As you can see Pulumi is actually launching the real `docker` executable
locally to use the `Dockerfile` to build the image. As `docker` runs,
the output is captured and automatically shown in the real-time Pulumi
update display. When the image is finished building, it is pushed by
`docker` itself to the ECR repo. Pulumi safely passes temporary repo
credentials to the `docker` executable so it can login and push the
image up. Finally, once available in ECR, the task-definition and
service are appropriately updated to now reference this new image. ECS
will then ensure that the old services are spun down and the new
services are spun up.

TL;DR, just run `pulumi up`, and it takes care of all the heavy lifting.
In the end we see:

![summary results](./container-def.png)

In less than 30 seconds, Pulumi and Docker built the private image, made
it available on ECR, and properly moved the Service over to using it.
This was all done with a single command, with Pulumi smartly figuring
out at the end of the day exactly what changes needed to be made. From
the above we can see just the creation of the Repository components, and
the updates of the Service to now use it. A nice minimal change that
exactly matches our intuition around what would happen. If necessary,
the `awsx.ecr.Image` resource can also take many more options to
control what's happening with `docker`. Options around tagging and
caching can be configured, and the `docker` command line can also just
be augmented if necessary to handle advanced scenarios.

## Managing ECR Lifecycle Policies

In practice, an organization may be producing and uploading many images
to their private ECR repositories. This can add up in costs as time goes
on, especially when old images are stored that will never be used again.
To aid with this, Pulumi makes it easy to set up [ECR Lifecycle Policies](https://docs.aws.amazon.com/AmazonECR/latest/userguide/LifecyclePolicies.html)
to control the lifetime of your images and to easily purge unneeded
images based on flexible criteria to meet your needs.

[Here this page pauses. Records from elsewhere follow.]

-- ==== Sys2Proof/Machine/Accounts.lean ====
section
/-! DEFINITION. The Account Store: opening, service states, entitlement, closing and reading of accounts (chapter 5). -/

namespace Sys2Proof.Machine

/-- The state with account k's record changed by `f`. -/
def changeAccount (k : Nat) (f : Account → Account) (s : State) : State :=
  { s with accounts := modifyAccount k f s.accounts }

/-- Port p (1..4) of the tap with address `a` bound to `binding` (R72). -/
def bindPort (a p : Nat) (binding : Option Nat) (s : State) : State :=
  { s with taps := modifyTap a (fun t => { t with ports := vecModify t.ports (p - 1) fun _ => binding }) s.taps }

/-- A new account record (R76). -/
def newAccount (k a p : Nat) (tiers : TierSet) (state : AccountState) : Account :=
  { number := k, address := a, port := p, state := state, tiers := tiers, purchases := [], balance := 0,
    residue := 0, credited := 0, overflow := false, latch := .none }

/-- ACCOUNT_OPEN (R76). -/
def accountOpenStep (k a p : Nat) (tiers : TierSet) (state : Nat) (s : State) : State × Reply :=
  if !accountInRange k || !addressInRange a || !within 1 4 p then (s, refusal .outOfRange)
  else
    match accountStateOf state with
    | none => (s, refusal .outOfRange)
    | some .cut => (s, refusal .outOfRange)
    | some initial =>
      if (findAccount k s.accounts).isSome then (s, refusal .existing)
      else
        match findTap a s.taps with
        | none => (s, refusal .notFound)
        | some t =>
          if t.state = .removing then (s, refusal .wrongState)
          else if (vecGet t.ports (p - 1) none).isSome then (s, refusal .existing)
          else
            (recompute a (bindPort a p (some k)
              { s with accounts := insertAccount (newAccount k a p tiers initial) s.accounts }), replyOk [])

/-- The number checks of section 5.3, then the request's own step on the account. -/
def withAccount (k : Nat) (s : State) (own : Account → State × Reply) : State × Reply :=
  if !accountInRange k then (s, refusal .outOfRange)
  else
    match findAccount k s.accounts with
    | none => (s, refusal .notFound)
    | some a => own a

/-- A service-state request (R77): taken in the states `takenIn`, it moves the account to `target`, hands its tap to
the Switching Engine (R79) and replies the new state. -/
def accountMove (takenIn : List AccountState) (target : AccountState) (k : Nat) (s : State) : State × Reply :=
  withAccount k s fun a =>
    if takenIn.contains a.state then
      (recompute a.address (changeAccount k (fun r => { r with state := target }) s),
        replyOk (byte1 (accountStateCode target)))
    else (s, refusal .wrongState)

/-- ACCOUNT_TIERS (R78). -/
def accountTiersStep (k : Nat) (tiers : TierSet) (s : State) : State × Reply :=
  withAccount k s fun a =>
    (recompute a.address (changeAccount k (fun r => { r with tiers := tiers }) s), replyOk (tierSet2 tiers))

/-- The first condition of R82 that fails, numbered from 0 (R196). -/
def closeObstacle (a : Account) : Option Nat :=
  if a.state != .cut then some 0
  else if a.balance != 0 then some 1
  else if !a.purchases.isEmpty then some 2
  else
    match a.latch with
    | .cut => none
    | .none => none
    | .active _ => some 3
    | .hold _ => some 3

/-- ACCOUNT_CLOSE (R82): the port becomes vacant, the record is freed and the tap recomputed, and a freed record's
set overflow flag has BALANCE_OVERFLOW judged (R134). -/
def accountCloseStep (k : Nat) (s : State) : State × Reply :=
  withAccount k s fun a =>
    match closeObstacle a with
    | some c => (s, { status := .wrongState, fields := byte1 c })
    | none =>
      let freed := recompute a.address (bindPort a.address a.port none
        { s with accounts := s.accounts.filter (·.number != k) })
      (if a.overflow then judgeOverflow freed else freed, replyOk [])

/-- An open purchase as ACCOUNT_READ shows it (Table 5-2). -/
def purchaseField (p : OpenPurchase) : List Field :=
  byte1 p.event ++ byte4 p.price ++ byte4 p.time ++ byte1 (originCode p.origin) ++ optionalField byte1 p.counter

/-- The latched rate sum: present for ACTIVE and HOLD (Table 5-1). -/
def latchRate : Latch → Option Nat
  | .none => none
  | .active r => some r
  | .hold r => some r
  | .cut => none

/-- The confirmed field of ACCOUNT_READ for port p of a tap, by its definition (R84, R104); whether the node is in
OUTAGE is not asked (log entry 30). -/
def portConfirmed (t : TapRec) (p : Nat) : Bool :=
  t.switching.confirmed.any fun c => samePort (portOf c p) (portOf t.switching.desired p)

/-- ACCOUNT_READ (R84). The open purchases stand at their list's place in Table 5-1 (log entry 18). -/
def accountReadStep (k : Nat) (s : State) : State × Reply :=
  withAccount k s fun a =>
    (s, replyOk (byte4 a.number ++ byte3 a.address ++ byte1 a.port ++ byte1 (accountStateCode a.state)
      ++ tierSet2 a.tiers ++ listField purchaseField a.purchases ++ signed4 a.balance ++ byte1 a.residue
      ++ byte2 a.credited ++ flag1 a.overflow ++ byte1 (latchCode a.latch) ++ optionalField byte4 (latchRate a.latch)
      ++ (match findTap a.address s.taps with
        | some t => byte1 t.node ++ byte1 (tapModelCode t.model) ++ flag1 (portConfirmed t a.port)
            ++ flag1 t.switching.fault
        | none => [])))

def execAccountOpen (tag : Byte) (account address port : Nat) (tiers : TierSet) (state : Nat) (s : State) :
    Host.Outcome State Fault Refusal :=
  .next (serve (.accountOpen tag account address port tiers state) (accountOpenStep account address port tiers state) s)

def execAccountTiers (tag : Byte) (account : Nat) (tiers : TierSet) (s : State) : Host.Outcome State Fault Refusal :=
  .next (serve (.accountTiers tag account tiers) (accountTiersStep account tiers) s)

/-- ACCOUNT_HOLD (Table 5-3). -/
def execAccountHold (tag : Byte) (account : Nat) (s : State) : Host.Outcome State Fault Refusal :=
  .next (serve (.accountHold tag account) (accountMove [.active] .hold account) s)

/-- ACCOUNT_RESUME (Table 5-3). -/
def execAccountResume (tag : Byte) (account : Nat) (s : State) : Host.Outcome State Fault Refusal :=
  .next (serve (.accountResume tag account) (accountMove [.hold] .active account) s)

/-- ACCOUNT_CUT (Table 5-3). -/
def execAccountCut (tag : Byte) (account : Nat) (s : State) : Host.Outcome State Fault Refusal :=
  .next (serve (.accountCut tag account) (accountMove [.active, .hold] .cut account) s)

/-- ACCOUNT_RESTORE (Table 5-3). -/
def execAccountRestore (tag : Byte) (account : Nat) (s : State) : Host.Outcome State Fault Refusal :=
  .next (serve (.accountRestore tag account) (accountMove [.cut] .active account) s)

def execAccountClose (tag : Byte) (account : Nat) (s : State) : Host.Outcome State Fault Refusal :=
  .next (serve (.accountClose tag account) (accountCloseStep account) s)

def execAccountRead (tag : Byte) (account : Nat) (s : State) : Host.Outcome State Fault Refusal :=
  .next (serve (.accountRead tag account) (accountReadStep account) s)

end Sys2Proof.Machine
end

As a simple example, here's a way to just remove any untagged images
that are older than one week old:

```typescript
// common code from before trimmed out
const repository = new awsx.ecr.Repository("repo", {
    lifeCyclePolicyArgs: {
        rules: [{
            selection: "untagged",
            maximumAgeLimit: 7,
        }],
    },
});
```

Now, you can keep your last two weeks of images around if you want them
with all tagged images (like `'latest'`) being preserved. You can
continue pushing rapidly to your repo without having to worry about
manually going and cleaning up the stale garbage in the future.

## Next Steps

We've shown how [Pulumi Crosswalk for AWS](/crosswalk/aws/)
can create a tight developer inner
loop for building, publishing, and consuming Docker images, using
private ECR repositories, while keeping all your ECS or EKS services and
tasks updated properly and securely. This can be done with flexible
policies to ensure that your repos contain the images you care about and
don't keep holding onto images you no longer need, and is all possible
from a single Pulumi app with simple commands to keep everything in
sync.

Pulumi is open source and free to use. For more information on Getting
Started, check out:

1. [AWS QuickStart](/docs/clouds/aws/get-started/)
2. [Pulumi Crosswalk for AWS Announcement](/blog/introducing-pulumi-crosswalk-for-aws-the-easiest-way-to-aws/)
3. [Mapbox IOT-as-Code with Pulumi Crosswalk for AWS](/blog/mapbox-iot-as-code-with-pulumi-crosswalk-for-aws/)
4. [Pulumi Crosswalk for AWS Documentation for ECS, EKS, ELB, and more](/docs/clouds/aws/guides/)

We think there's no easier way to do containers in a tight inner
development loop, and we hope you agree!